Colleen Murphy (left) reacts to the tap dancing of her students including Elizabeth Halsey (right) while performing in the foyer of the Wolfe Center during ArtsX.

By DAVID DUPONT

BG Independent News

Song and dance  and more spilled into the corridors, classrooms, corners and stages of the Fine Arts Center and the Wolfe Center for the Arts Saturday during the 14th ArtsX.

Art Education major Taylor Cornell works in the painting studio.

The gala showcases the creativity of all the arts on campus. This year ArtsX invited special guests Verb Ballets, a Cleveland-based company.

The company adopted the name Verb Ballets because it evoked action, said Richard Dickinson, associate artistic director. The company’s performances at ArtsX showed how fitting that name was.

In the second of the Verb’s two performances Saturday evening, it blended humor and sensuality to the music of Mozart in K281. That sensuality was evident throughout, whether on the contemporary “Between the Machine” with a pulsating score that mixed jazz with industrial sounds, to the climatic setting of Ravel’s “Bolero,” where European and Indian classical dance moves blended with flamenco.

Verb Ballets performs K281

Verb didn’t restrict its action to the stage. It also presented classes for community and university dance students earlier in the day and performed and worked with middle and high school students on Friday.

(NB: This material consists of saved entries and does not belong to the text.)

/-- A link flit goes out: its numbers beside TYPE, its header bits [26:0] and its body (R128, R129). -/
def sendLink (p ty fields : Nat) (body : List Byte) (nums : List Nat) (d : Dev) : Dev :=
  let img := linkFlit (flitLevel p d) ty fields body
  d |> emit .linkFlit ([p, ty] ++ nums) img |> laneFlit p img

/-- The INIT link flit of a port: LEVEL, RX_OK, serial, initial credits (R129, R141). -/
def sendInit (p : Nat) (d : Dev) : Dev :=
  let cr := (List.range 16).map (fun v => rdI Reg.LNK_CRED_GRANT p v d)
  let ok := bnat (portOf p d).rxOk
  d |> sendLink p 3 (flitLevel p d * 2 ^ 24 + ok * 2 ^ 23) (packCredits cr ++ beBytes 8 d.otp.serial) ([flitLevel p d, ok, d.otp.serial] ++ cr)
    |> updPort p (fun q => { q with sentOk := q.sentOk || q.rxOk })

/-- The first width of `widths` with an aligned group of good positions, and the start of the lowest such group (R108). -/
def decideWidth (good : Nat → Bool) (w : Nat) : List Nat → Option (Nat × Nat)
  | [] => none
  | v :: vs =>
    if v ≤ w then
      match (List.range (w / v)).find? (fun g => (List.range v).all (fun k => good (g * v + k))) with
      | some g => some (g * v, v)
      | none => decideWidth good w vs
    else decideWidth good w vs

end Sys2Proof.Machine
end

Dickinson said the company particularly enjoyed the middle school, where a two-hour delay on a Friday meant the energy level was particularly high.

The company’s performances Saturday had people buzzing in the halls of the Wolfe Center and Fine Arts Center as they perused the jewelry, ceramics, glass, prints, and more on sale. 

Taiko drums bring ArtsX activities to a close.

Artists also demonstrated their techniques.

Music suffused the event from traditional sounds from Beethoven to taiko drums to the experimental work of doctoral students.

As usual there was far more going on than any one visitor could take in.

While the crowd attending seemed smaller than in the past, the energy of the participants was still high.

Word games were offered by the Creative Writing program.

 

Caroline Kouma pauses following her performance as art of the Arias and Songs session.

 

Kay Kleingers demonstrates enameling in the metals studio.

 

Costumes from past productions of “A Christmas Carol” were displayed.

 

Visitors in the Faculty Exhibit, which remains on display through the end of the semester.